Raw Data Format: What Comes In

Source: EPIC CSV Files

Each embryo is stored as a comma-separated table in dataset/raw/*.csv.

File count: 260 unique recordings
File size: 1-5 MiB each (uncompressed)
Encoding: UTF-8

Column Breakdown

Here’s what each column means:

Column Type What it tells us
cellTime str Row ID (artifact; removed)
cell str Cell name in C. elegans nomenclature (e.g., “ABal”, “Zrp1aaa”)
time int Timepoint (1-indexed, typically 1–210)
none int Unknown field (legacy; ignored)
global int Unused metadata offset
local int Unused metadata offset
blot float Fluorescence intensity: brightfield/dark-field marker. Primary cell identity. Range: ~100 to 10M arbitrary units
cross float Cross-correlation metric (unused)
z float Depth coordinate (focal plane offset relative to reference). Range: 0–200 μm
x float Horizontal position (X-axis, pixels). Range: 0–512 px
y float Vertical position (Y-axis, pixels). Range: 0–512 px
size float Cell volume / morphological size (estimated counts).
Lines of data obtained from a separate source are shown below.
-- ==== Sys2Proof/Machine/Vault.lean ====
section
/-! DEFINITION. VLT: installing images, loading weights, weight slots, the keel, patrol (chapter 09). -/
namespace Sys2Proof.Machine

/-! ### Hashes (R221) -/

def leafHash (i : Nat) (bs : List Byte) : List Byte := sha384 (0 :: le 8 i ++ bs)

/-- One level of the tree: pairs, and a last node without a right child as it is. -/
def pairUp : List (List Byte) → List (List Byte)
  | a :: b :: t => sha384 (1 :: a ++ b) :: pairUp t
  | l => l

/-- The root over some leaves; `fuel` bounds the levels. -/
def treeRoot : Nat → List (List Byte) → List Byte
  | _, [] => sha384 [2]
  | _, [a] => a
  | 0, a :: _ => a
  | k + 1, l => treeRoot k (pairUp l)

def rootOf (leaves : List (List Byte)) : List Byte := treeRoot leaves.length leaves

/-- Bytes of a chunk, and of the last chunk of an image. -/
def chunkBytes : Nat := 65536
def Manifest.chunkLen (m : Manifest) (i : Nat) : Nat := min chunkBytes (m.imageLen - i * chunkBytes)

/-! ### Manifests (R220, R222) -/

def allZero (bs : List Byte) : Bool := bs.all (· == 0)

/-- Why a manifest of a format is not valid under the key hashes it names: a status, and the STAGE of R238. A reserved byte is a
wrong format (R225); padding that is not 0 fails as the signature it belongs to, and a wrong CHUNKS as the tree: R238 names no
stage for either (DESIGN CHOICE). -/
def manifestBad (fmt maxKey : Nat) (keys : Option (List Byte × List Byte)) (bs : List Byte) : Option (W16 × Nat) :=
  let chunks := leAt bs 0x10 4
  let len := leAt bs 0x08 8
  let key := leAt bs 0x50 1
  let hdr := sliceOf bs 0 256
  if leAt bs 0 4 ≠ 0x5A484D46 ∨ leAt bs 4 2 ≠ fmt ∨ 2 ^ 48 ≤ len ∨ bs.length ≠ 8192 + 48 * chunks then some (stBounds, 0)
  else if !(allZero (sliceOf bs 6 2) && allZero (sliceOf bs 0x51 175)) then some (stBounds, 0)
  else if !(allZero (sliceOf bs 0x161 31) && allZero (sliceOf bs 0x1E0 32)) then some (stSignature, 2)
  else if !allZero (sliceOf bs (0xC20 + 4627) (0x2000 - 0xC20 - 4627)) then some (stSignature, 3)
  else if chunks ≠ ceilDiv len chunkBytes then some (stSignature, 4)
  else match if key ≤ maxKey then keys else none with
    | none => some (stSignature, 1)
    | some (he, hm) =>
      let ep := sliceOf bs 0x100 97
      let mp := sliceOf bs 0x200 2592
      if sha384 ep ≠ he ∨ sha384 mp ≠ hm then some (stSignature, 1)
      else if !Config.ecdsaVerify ep hdr (sliceOf bs 0x180 96) then some (stSignature, 2)
      else if !Config.mldsaVerify mp hdr (sliceOf bs 0xC20 4627) then some (stSignature, 3)
      else if rootOf ((List.range chunks).map fun k => sliceOf bs (0x2000 + 48 * k) 48) ≠ sliceOf bs 0x20 48 then some (stSignature, 4)
      else none

/-- Why the manifest of a weight image is not valid: its key slot names the publisher. -/
def State.badManifest (s : State) (bs : List Byte) : Option (W16 × Nat) :=
  manifestBad 1 7 (s.vault.keys[(Fin.ofNat 8 (leAt bs 0x50 1) : Fin 8)]) bs

/-- What VLT keeps of a manifest. -/
def manifestOf (bs : List Byte) : Manifest :=
  let chunks := leAt bs 0x10 4
  { imageLen := leAt bs 8 8, chunks, version := BitVec.ofNat 32 (leAt bs 0x14 4), tenant := BitVec.ofNat 64 (leAt bs 0x18 8),
    root := sliceOf bs 0x20 48, leaf := (List.range chunks).map fun k => sliceOf bs (0x2000 + 48 * k) 48 }

/-- DETAIL of an ST_SIGNATURE reply (R238). -/
def sigDetail (stage chunk : Nat) : W64 := BitVec.ofNat 64 (stage * 2 ^ 60 + chunk % 2 ^ 32)

def State.modImage (s : State) (k : Fin 256) (f : Image → Image) : State :=
  { s with vault := { s.vault with images := vmod s.vault.images k f } }
def State.image (s : State) (k : Fin 256) : Image := s.vault.images[k]
def imgOf (b : Byte) : Fin 256 := Fin.ofNat 256 b.toNat

/-- No spare block is left in an array: it takes no writes (R241). -/
def State.vaultFull (s : State) : Bool := decide (s.vault.arrays[(0 : Fin 2)].spare = 0) || decide (s.vault.arrays[(1 : Fin 2)].spare = 0)

/-! ### WGT_INSTALL, WGT_ERASE, WGT_KEY (R223-R225) -/

/-- A range a command reads is a multiple of 64 and readable. -/
def State.readable (s : State) (c : CtxId) (va len : Nat) : Bool := decide (va % 64 = 0) && s.rangeOk c va len true false

def State.checkBegin (s : State) (c : CtxId) (va len : Nat) : Checked := checks [(s.readable c va len, stBounds)]
  { ranges := [{ va, len, r := true, w := false }] }

/-- BEGIN. -/
def State.startBegin (s : State) (c : CtxId) (img : Byte) (va len : Nat) : Started :=
  let k := imgOf img
  if (s.image k).state ≠ .empty then doneBad s stBounds
  else
    let bs := s.ctxBytes c va len
    match s.badManifest bs with
    | some (st, stage) => doneBad s st (if st = stSignature then sigDetail stage 0 else 0)
    | none =>
      let m := manifestOf bs
      let used := (s.vault.images.toList.filter fun i => i.state != .empty).foldl (fun n i => n + i.man.chunks * chunkBytes) 0
      if s.vault.imageNow * 2 ^ 30 < used + m.chunks * chunkBytes ∨ s.vaultFull then doneBad s stQuota
      else doneOk (s.modImage k fun _ => { state := .installing, man := m })

/-- Bytes that chunks first to first + count - 1 take, the short last chunk with its own length. -/
def Manifest.span (m : Manifest) (first count : Nat) : Nat := min m.imageLen ((first + count) * chunkBytes) - first * chunkBytes

def State.checkChunks (s : State) (c : CtxId) (img : Byte) (va first count : Nat) : Checked :=
  let i := s.image (imgOf img)
  let len := if i.state = .empty then 0 else i.man.span first count
  checks [(s.readable c va len, stBounds)] { ranges := [{ va, len, r := true, w := false }], units := count, empty := decide (count = 0) }

/-- Put a verified chunk into both copies. -/
def Image.putChunk (i : Image) (k : Nat) (bs : List Byte) : Image :=
  { i with data := (k, bs, bs) :: i.data.filter fun d => d.1 != k }

/-- Write chunks in order until one does not match its leaf: the state, the units written, and the chunk that failed. -/
def State.writeChunks (s : State) (c : CtxId) (k : Fin 256) (va first : Nat) : Nat → Nat → State × Nat × Option Nat
  | 0, j => (s, j, none)
  | n + 1, j =>
    let m := (s.image k).man
    let bs := s.ctxBytes c (va + j * chunkBytes) (m.chunkLen (first + j))
    if m.leaf.getD (first + j) [] = leafHash (first + j) bs then
      (((s.modImage k fun i => i.putChunk (first + j) bs).programmed (2 * chunkBytes)).writeChunks c k va first n (j + 1))
    else (s, j, some (first + j))

/-- CHUNKS. -/
def State.startChunks (s : State) (c : Cmd) (img : Byte) (va first count : Nat) : Started :=
  let k := imgOf img
  let i := s.image k
  if i.state = .empty then doneBad s stBounds
  else if count = 0 then doneOk s
  else if i.man.chunks < first + count then doneBad s stBounds
  else if !s.readable c.ctx va (i.man.span first count) then doneBad s stBounds
  else if s.vaultFull then doneBad s stQuota
  else
    let (s, n, bad) := s.writeChunks c.ctx k va first count 0
    let s := s.modCmd c.cid fun d => { d with done := List.range n }
    match bad with
    | none => doneOk s
    | some j => doneBad s stSignature (sigDetail 5 j)

/-- COMMIT. -/
def State.startInstallCommit (s : State) (img : Byte) : Started :=
  let k := imgOf img
  if (s.image k).state = .empty then doneBad s stBounds else doneOk (s.modImage k fun i => { i with state := .ready })

/-- A WGT_LOAD from an image is in progress. -/
def State.loading (s : State) (img : Byte) : Bool :=
  s.sched.cmds.any fun c => c.running && (match c.op with
    | .wgtLoad i .. => i == img
    | _ => false)

/-- ABORT and WGT_ERASE: the erase waits for loads from the image to end (R243). -/
def State.startErase (s : State) (img : Byte) : Started :=
  if s.loading img then (s, none) else doneOk (s.modImage (imgOf img) fun _ => {})

/-- Write an empty key slot from a record. -/
def State.addKey (s : State) (slot : Fin 8) (rec_ : List Byte) : Option State :=
  match s.vault.keys[slot] with
  | some _ => none
  | none => some { s with vault := { s.vault with keys := vmod s.vault.keys slot fun _ => some (sliceOf rec_ 0 48, sliceOf rec_ 48 48) } }

def State.dropKey (s : State) (slot : Fin 8) : State :=
  { s with vault := { s.vault with keys := vmod s.vault.keys slot fun _ => none } }

def State.checkKeyAdd (s : State) (c : CtxId) (slot : Byte) (va : Nat) : Checked :=
  checks [(decide (slot.toNat < 8), stBounds), (s.rangeOk c va 96 true false, stBounds)] { ranges := [{ va, len := 96, r := true, w := false }] }

def State.startKeyAdd (s : State) (c : CtxId) (slot : Byte) (va : Nat) : Started :=
  match s.addKey (Fin.ofNat 8 slot.toNat) (s.ctxBytes c va 96) with
  | none => doneBad s stBounds
  | some s => doneOk s

def checkKeySlot (slot : Byte) : Checked := checks [(decide (slot.toNat < 8), stBounds)]

/-! ### WGT_LOAD (R228-R230, R236) -/

/-- The shard map at an address. -/
def State.shardMap (s : State) (c : CtxId) (smap count : Nat) : List ShardEnt :=
  (List.range count).map fun k =>
    let bs := s.ctxBytes c (smap + 16 * k) 16
    { chunk := leAt bs 0 4, count := leAt bs 4 4, va := leAt bs 8 8 }

/-- Destinations of two entries share a byte. -/
def shardClash (a b : ShardEnt) : Bool := overlaps a.va (a.count * chunkBytes) b.va (b.count * chunkBytes)

/-- Units of a shard map. -/
def shardUnits (l : List ShardEnt) : Nat := l.foldl (fun n e => n + e.count) 0

/-- Chunks of a shard map with the address of each. -/
def shardChunks (l : List ShardEnt) : List (Nat × Nat) :=
  l.flatMap fun e => (List.range e.count).map fun k => (e.chunk + k, e.va + k * chunkBytes)

def State.checkLoad (s : State) (c : CtxId) (img slot : Byte) (members : W16) (lflags : Byte) (va len smap count : Nat) : Checked :=
  let i := s.image (imgOf img)
  let x := s.ctx c
  let tableOk := s.rangeOk c smap (16 * count) true false
  let sh := if tableOk then s.shardMap c smap count else []
  checks [(decide (slot.toNat < 8 ∧ lflags.toNat < 2 ∧ members.toNat < 512), stBounds), (i.state == .ready, stBounds),
    (decide (i.man.tenant = 0 ∨ i.man.tenant = x.tenant), stPerm),
    (x.wslots[(Fin.ofNat 8 slot.toNat : WSlotId)].state == .empty, stBounds),
    (decide (va % chunkBytes = 0 ∧ len % chunkBytes = 0 ∧ va + len ≤ vaLimit), stBounds), (s.mapped c va len, stBounds),
    (!s.overWeights c va len, stBounds), (tableOk, stBounds),
    (sh.all fun e => decide (e.chunk + e.count ≤ i.man.chunks) && (decide (e.count = 0) || (decide (e.va % chunkBytes = 0) &&
      decide (va ≤ e.va) && decide (e.va + e.count * chunkBytes ≤ va + len))), stBounds),
    (pairwiseOk shardClash sh, stBounds)]
    { kb := { shards := sh }, ranges := [{ va := smap, len := 16 * count, r := true, w := false }], units := shardUnits sh }

/-- The context's slot that a byte names. -/
def slotOf (b : Byte) : WSlotId := Fin.ofNat 8 b.toNat
def State.wslot (s : State) (c : CtxId) (k : WSlotId) : WSlot := (s.ctx c).wslots[k]
def State.modWslot (s : State) (c : CtxId) (k : WSlotId) (f : WSlot → WSlot) : State :=
  s.modCtx c fun x => { x with wslots := vmod x.wslots k f }

/-- A copy of a chunk as the local vault reads it: none where it fails its ECC check or its leaf (R229). Whether ECC fails is a free
value. -/
def copyRead (n : Nat) (leaf : List Byte) (k copy : Nat) (bs : List Byte) : Option (List Byte) :=
  if Config.copyFails n k copy || leafHash k bs != leaf then none else some bs

/-- A chunk from the local vault: copy 0, then copy 1, whichever yields its leaf (R229); `n` is the draw of what ECC finds. -/
def Image.localChunk (i : Image) (n k : Nat) : Option (List Byte) :=
  match i.data.find? fun d => d.1 == k with
  | none => none
  | some (_, a, b) =>
    let leaf := i.man.leaf.getD k []
    (copyRead n leaf k 0 a).orElse fun _ => copyRead n leaf k 1 b

/-- The copies of a chunk that a read goes through are counted on their arrays: those that failed, and those ECC corrected (R219, R242). -/
def State.countReads (s : State) (i : Image) (n k : Nat) : State :=
  match i.data.find? fun d => d.1 == k with
  | none => s
  | some (_, a, b) =>
    let leaf := i.man.leaf.getD k []
    let one (s : State) (copy : Nat) (bs : List Byte) : State :=
      if (copyRead n leaf k copy bs).isNone then s.count offVltUe ((k + copy) % 2) 1
      else if Config.copyCorrected n k copy then s.count offVltCe ((k + copy) % 2) 1
      else s
    let s := one s 0 a
    if (copyRead n leaf k 0 a).isNone then one s 1 b else s

/-- A chunk from some sled peers, in ascending w, that hold the ROOT and have not failed to answer, where it matches its leaf. -/
def State.peerChunk (s : State) (root leaf : List Byte) (ask : Fin 9 → Bool) (k : Nat) : Option (List Byte) :=
  (List.finRange 9).findSome? fun w =>
    if !ask w then none
    else match s.vault.peerChunks.find? fun p => decide (p.1 = w) && p.2.1 == root && p.2.2.1 == k with
      | some (_, _, _, bs) => if leafHash k bs = leaf then some bs else none
      | none => none

/-- The holder of a chunk in a load group: the lowest-numbered member whose vault holds it (R230). -/
def State.groupHolder (s : State) (i : Image) (members : W16) (k : Nat) : Option (Fin 9) :=
  (List.finRange 9).find? fun w => members.getLsbD w.val &&
    (if w.val = identW s.fab.ident then i.data.any fun d => d.1 == k
     else s.vault.peerChunks.any fun p => decide (p.1 = w) && p.2.1 == i.man.root && p.2.2.1 == k)

/-- A chunk is taken from a group holder other than this module. -/
def State.fromGroup (s : State) (i : Image) (group members : W16) (k : Nat) : Bool :=
  decide (group ≠ 0) && (match s.groupHolder i members k with
    | some w => decide (w.val ≠ identW s.fab.ident)
    | none => false)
Range: ~10–5000 AU
gweight float Image intensity weight (unused)

Example Raw Record

cellTime,cell,time,none,global,local,blot,cross,z,x,y,size,gweight
ABal:25,ABal,25,22722,-2278,10,815432,-2278,19.2,166,257,74,815432

This means: Cell named ABal at timepoint 25 is located at position (166 px, 257 px, 19.2 μm) with fluorescence intensity 815432 AU and volume ~74 AU.


Processing Pipeline: The Transformation

System Overview

Raw CSV (1 embryo)
    ↓ [build_local_index]
    → EpicIndex: cell→idx mapping, timeframe [t0, T]
    ↓ [populate_X & alive_mask]
    → Node features X[N, 5, T] + birth tracking
    ↓ [build_spatial_edges]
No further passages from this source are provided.